=== Instructions to follow ===
Restate word for word the lines of the material below, from the line with "def kernelT (n" to the line with "one value. -/", both lines included, and no others.
*** Opening of Records to use ***
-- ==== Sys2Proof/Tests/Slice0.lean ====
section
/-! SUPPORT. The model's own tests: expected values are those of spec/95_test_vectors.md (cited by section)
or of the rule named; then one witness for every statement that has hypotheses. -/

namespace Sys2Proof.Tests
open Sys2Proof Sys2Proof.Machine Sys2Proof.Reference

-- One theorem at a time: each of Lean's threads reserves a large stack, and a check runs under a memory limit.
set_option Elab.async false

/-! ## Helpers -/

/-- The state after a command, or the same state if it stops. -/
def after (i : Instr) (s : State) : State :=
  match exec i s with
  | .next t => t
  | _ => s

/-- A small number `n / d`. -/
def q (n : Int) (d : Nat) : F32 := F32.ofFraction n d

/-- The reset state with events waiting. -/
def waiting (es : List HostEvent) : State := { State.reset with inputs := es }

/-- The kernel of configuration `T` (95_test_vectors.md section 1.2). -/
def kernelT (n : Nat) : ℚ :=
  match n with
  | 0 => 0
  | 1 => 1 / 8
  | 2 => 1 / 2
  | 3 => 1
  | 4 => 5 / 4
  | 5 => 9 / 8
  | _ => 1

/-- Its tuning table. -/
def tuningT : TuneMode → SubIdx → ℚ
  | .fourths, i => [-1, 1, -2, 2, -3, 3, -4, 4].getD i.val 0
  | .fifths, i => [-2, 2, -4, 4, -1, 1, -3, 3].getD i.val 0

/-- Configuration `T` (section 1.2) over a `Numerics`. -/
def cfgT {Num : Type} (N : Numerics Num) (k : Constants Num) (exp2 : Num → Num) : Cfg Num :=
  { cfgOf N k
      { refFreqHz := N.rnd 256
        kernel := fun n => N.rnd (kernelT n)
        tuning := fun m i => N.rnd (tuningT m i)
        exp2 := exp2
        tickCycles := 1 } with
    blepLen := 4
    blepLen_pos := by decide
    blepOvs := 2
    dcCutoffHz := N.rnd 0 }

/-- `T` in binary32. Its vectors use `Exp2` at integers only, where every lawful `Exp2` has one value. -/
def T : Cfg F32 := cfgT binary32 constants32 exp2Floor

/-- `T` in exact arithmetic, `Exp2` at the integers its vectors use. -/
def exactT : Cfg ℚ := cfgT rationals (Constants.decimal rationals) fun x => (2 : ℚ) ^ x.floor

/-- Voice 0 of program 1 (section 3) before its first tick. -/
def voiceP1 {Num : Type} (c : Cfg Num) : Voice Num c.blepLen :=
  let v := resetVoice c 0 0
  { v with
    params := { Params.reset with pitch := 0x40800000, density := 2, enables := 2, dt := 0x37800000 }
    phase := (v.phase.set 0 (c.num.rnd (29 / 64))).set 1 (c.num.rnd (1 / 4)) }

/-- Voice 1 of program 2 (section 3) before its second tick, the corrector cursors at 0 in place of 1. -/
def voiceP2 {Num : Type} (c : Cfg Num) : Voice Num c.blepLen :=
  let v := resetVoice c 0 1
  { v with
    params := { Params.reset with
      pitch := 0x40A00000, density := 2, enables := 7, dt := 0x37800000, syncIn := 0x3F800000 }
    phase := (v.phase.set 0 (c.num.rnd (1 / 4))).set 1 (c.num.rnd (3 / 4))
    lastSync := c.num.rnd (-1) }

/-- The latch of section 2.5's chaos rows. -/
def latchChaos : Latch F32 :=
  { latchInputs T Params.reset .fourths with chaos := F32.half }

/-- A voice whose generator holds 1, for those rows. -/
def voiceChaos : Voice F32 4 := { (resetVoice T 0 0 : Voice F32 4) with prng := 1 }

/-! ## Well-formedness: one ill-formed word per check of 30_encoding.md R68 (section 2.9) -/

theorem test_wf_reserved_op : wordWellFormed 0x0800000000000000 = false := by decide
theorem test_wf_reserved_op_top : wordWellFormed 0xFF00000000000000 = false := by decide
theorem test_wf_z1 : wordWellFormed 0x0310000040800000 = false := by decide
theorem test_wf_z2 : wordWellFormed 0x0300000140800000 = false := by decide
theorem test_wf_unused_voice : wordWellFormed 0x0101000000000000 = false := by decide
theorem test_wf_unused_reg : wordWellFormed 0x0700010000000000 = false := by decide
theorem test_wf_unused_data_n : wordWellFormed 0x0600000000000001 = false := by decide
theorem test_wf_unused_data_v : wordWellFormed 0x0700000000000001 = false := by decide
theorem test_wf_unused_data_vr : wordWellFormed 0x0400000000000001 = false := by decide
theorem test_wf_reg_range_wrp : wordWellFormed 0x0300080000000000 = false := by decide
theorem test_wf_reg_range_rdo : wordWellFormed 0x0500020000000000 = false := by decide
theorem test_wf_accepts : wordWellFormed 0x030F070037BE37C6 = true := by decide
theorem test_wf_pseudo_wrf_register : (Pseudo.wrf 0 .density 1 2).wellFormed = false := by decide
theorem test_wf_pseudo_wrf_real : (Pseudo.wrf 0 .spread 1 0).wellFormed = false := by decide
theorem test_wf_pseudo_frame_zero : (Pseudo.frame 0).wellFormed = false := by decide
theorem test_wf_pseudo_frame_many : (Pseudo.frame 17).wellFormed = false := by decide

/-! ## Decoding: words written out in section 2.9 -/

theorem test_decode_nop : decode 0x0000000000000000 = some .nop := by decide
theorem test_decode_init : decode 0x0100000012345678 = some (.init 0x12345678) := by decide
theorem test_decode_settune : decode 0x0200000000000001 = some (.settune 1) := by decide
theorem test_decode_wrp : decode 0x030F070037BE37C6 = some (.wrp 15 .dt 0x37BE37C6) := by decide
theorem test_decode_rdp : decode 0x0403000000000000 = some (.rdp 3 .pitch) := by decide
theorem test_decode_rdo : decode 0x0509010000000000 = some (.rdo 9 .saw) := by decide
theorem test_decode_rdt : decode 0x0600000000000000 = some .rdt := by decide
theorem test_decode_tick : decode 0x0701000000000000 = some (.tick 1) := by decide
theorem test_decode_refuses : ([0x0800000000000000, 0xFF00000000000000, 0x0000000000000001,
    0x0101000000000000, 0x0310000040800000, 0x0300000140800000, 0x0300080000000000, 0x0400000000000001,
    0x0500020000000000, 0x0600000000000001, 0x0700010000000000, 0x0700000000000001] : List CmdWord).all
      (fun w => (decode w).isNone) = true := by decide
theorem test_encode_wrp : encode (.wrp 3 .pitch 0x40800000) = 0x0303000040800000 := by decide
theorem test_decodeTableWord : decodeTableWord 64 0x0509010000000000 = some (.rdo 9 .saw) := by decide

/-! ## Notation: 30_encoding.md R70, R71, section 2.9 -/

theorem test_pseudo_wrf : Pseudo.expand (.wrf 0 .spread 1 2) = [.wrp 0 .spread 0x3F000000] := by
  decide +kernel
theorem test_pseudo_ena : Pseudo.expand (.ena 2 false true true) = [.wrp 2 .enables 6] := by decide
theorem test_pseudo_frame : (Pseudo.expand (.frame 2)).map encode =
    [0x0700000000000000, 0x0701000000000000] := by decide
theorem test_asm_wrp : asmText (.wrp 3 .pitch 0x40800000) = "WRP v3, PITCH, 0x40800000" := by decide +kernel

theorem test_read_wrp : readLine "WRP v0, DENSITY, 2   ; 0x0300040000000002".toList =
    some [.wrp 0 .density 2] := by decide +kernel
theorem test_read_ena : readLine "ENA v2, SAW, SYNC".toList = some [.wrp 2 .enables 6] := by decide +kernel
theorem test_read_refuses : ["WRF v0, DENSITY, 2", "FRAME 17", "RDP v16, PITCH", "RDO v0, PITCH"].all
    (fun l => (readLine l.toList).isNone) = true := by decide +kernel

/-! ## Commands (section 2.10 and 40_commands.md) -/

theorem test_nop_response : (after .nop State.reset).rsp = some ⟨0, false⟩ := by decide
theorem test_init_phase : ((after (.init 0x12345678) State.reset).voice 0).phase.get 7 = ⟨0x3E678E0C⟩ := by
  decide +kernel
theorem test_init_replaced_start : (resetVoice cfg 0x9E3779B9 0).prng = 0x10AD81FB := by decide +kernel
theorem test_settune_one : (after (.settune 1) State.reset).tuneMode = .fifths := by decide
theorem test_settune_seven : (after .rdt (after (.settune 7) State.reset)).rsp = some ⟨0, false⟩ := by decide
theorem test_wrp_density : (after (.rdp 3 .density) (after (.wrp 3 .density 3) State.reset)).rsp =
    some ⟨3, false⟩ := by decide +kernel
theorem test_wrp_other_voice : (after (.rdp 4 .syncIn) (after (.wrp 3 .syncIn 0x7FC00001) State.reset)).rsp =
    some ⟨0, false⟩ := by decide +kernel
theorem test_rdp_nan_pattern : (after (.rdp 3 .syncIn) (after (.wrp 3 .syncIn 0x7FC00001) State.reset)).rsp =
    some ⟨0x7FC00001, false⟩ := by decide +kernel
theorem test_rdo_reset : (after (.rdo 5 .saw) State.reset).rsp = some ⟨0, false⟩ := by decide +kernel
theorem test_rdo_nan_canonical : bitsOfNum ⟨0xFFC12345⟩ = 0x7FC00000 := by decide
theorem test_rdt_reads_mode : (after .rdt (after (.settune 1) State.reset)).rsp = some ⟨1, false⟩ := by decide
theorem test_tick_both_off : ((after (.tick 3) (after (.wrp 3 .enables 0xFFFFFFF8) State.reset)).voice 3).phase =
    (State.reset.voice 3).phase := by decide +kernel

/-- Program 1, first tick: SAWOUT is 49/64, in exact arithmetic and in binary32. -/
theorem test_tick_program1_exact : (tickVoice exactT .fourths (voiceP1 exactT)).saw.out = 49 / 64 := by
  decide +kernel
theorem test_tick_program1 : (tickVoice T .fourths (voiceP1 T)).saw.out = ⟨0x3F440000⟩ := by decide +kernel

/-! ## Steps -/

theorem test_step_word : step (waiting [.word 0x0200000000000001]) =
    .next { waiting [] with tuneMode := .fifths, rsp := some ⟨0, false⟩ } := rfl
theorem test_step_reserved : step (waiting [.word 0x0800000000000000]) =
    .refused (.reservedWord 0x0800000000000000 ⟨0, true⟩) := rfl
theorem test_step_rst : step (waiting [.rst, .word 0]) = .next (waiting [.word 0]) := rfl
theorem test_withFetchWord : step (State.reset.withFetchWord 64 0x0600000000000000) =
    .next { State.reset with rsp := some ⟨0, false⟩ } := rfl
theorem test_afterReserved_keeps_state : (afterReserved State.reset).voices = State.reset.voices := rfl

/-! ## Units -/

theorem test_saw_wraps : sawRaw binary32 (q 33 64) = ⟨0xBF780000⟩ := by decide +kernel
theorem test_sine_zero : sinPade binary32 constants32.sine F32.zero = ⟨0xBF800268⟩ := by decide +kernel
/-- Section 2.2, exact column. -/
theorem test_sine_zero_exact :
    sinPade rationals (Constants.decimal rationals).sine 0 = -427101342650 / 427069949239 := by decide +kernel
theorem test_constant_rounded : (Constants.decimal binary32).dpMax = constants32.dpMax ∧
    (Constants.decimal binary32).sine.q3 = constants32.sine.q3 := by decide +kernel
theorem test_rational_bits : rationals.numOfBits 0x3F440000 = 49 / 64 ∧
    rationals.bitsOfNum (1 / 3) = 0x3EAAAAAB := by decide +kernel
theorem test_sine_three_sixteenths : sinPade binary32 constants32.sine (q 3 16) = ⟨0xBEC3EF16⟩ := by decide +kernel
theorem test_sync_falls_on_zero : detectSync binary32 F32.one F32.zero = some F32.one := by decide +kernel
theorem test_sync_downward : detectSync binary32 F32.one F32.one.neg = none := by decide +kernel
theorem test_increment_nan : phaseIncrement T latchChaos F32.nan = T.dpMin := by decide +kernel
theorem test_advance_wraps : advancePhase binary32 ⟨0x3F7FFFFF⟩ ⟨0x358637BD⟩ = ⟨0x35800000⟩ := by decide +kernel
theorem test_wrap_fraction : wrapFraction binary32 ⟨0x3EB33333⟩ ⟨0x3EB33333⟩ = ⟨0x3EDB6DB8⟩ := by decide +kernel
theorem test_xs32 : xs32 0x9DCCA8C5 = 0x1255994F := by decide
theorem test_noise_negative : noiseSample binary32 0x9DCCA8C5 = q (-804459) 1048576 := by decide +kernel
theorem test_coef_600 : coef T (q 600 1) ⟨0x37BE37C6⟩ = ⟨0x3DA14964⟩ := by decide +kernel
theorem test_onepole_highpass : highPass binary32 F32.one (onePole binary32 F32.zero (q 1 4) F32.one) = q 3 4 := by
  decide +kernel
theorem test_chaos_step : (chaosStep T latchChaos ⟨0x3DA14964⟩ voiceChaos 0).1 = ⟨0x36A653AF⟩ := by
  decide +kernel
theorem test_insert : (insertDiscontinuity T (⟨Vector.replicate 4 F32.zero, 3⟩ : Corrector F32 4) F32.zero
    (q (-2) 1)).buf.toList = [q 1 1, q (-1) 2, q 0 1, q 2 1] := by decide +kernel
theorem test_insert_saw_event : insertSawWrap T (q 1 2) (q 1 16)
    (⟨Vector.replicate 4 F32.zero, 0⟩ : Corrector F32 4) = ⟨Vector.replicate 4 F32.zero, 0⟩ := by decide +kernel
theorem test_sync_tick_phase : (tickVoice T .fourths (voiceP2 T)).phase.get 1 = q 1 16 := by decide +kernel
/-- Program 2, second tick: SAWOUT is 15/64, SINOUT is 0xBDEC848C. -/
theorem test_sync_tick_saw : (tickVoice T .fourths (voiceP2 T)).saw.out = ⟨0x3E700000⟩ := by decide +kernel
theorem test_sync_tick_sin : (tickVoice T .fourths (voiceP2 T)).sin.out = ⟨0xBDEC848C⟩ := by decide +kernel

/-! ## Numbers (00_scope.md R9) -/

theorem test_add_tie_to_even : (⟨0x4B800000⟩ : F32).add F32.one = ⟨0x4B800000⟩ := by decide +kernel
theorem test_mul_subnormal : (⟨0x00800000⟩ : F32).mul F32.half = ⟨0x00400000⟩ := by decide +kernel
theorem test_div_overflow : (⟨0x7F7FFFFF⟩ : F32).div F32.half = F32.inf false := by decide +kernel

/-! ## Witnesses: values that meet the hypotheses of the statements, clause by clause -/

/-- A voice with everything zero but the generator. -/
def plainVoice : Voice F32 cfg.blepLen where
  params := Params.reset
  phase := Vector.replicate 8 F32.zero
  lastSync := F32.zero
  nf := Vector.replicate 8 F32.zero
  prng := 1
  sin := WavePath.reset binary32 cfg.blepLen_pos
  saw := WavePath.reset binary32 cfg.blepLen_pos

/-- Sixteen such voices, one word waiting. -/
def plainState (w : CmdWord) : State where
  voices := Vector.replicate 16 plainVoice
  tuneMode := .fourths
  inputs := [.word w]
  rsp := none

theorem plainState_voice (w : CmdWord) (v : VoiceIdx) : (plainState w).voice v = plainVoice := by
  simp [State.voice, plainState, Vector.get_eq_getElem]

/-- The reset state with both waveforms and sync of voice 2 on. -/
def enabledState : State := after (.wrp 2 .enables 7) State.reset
*** Close of Records to use ***
=== Reply ===
def kernelT (n : Nat) : ℚ :=
  match n with
  | 0 => 0
  | 1 => 1 / 8
  | 2 => 1 / 2
  | 3 => 1
  | 4 => 5 / 4
  | 5 => 9 / 8
  | _ => 1

/-- Its tuning table. -/
def tuningT : TuneMode → SubIdx → ℚ
  | .fourths, i => [-1, 1, -2, 2, -3, 3, -4, 4].getD i.val 0
  | .fifths, i => [-2, 2, -4, 4, -1, 1, -3, 3].getD i.val 0

/-- Configuration `T` (section 1.2) over a `Numerics`. -/
def cfgT {Num : Type} (N : Numerics Num) (k : Constants Num) (exp2 : Num → Num) : Cfg Num :=
  { cfgOf N k
      { refFreqHz := N.rnd 256
        kernel := fun n => N.rnd (kernelT n)
        tuning := fun m i => N.rnd (tuningT m i)
        exp2 := exp2
        tickCycles := 1 } with
    blepLen := 4
    blepLen_pos := by decide
    blepOvs := 2
    dcCutoffHz := N.rnd 0 }

/-- `T` in binary32. Its vectors use `Exp2` at integers only, where every lawful `Exp2` has one value. -/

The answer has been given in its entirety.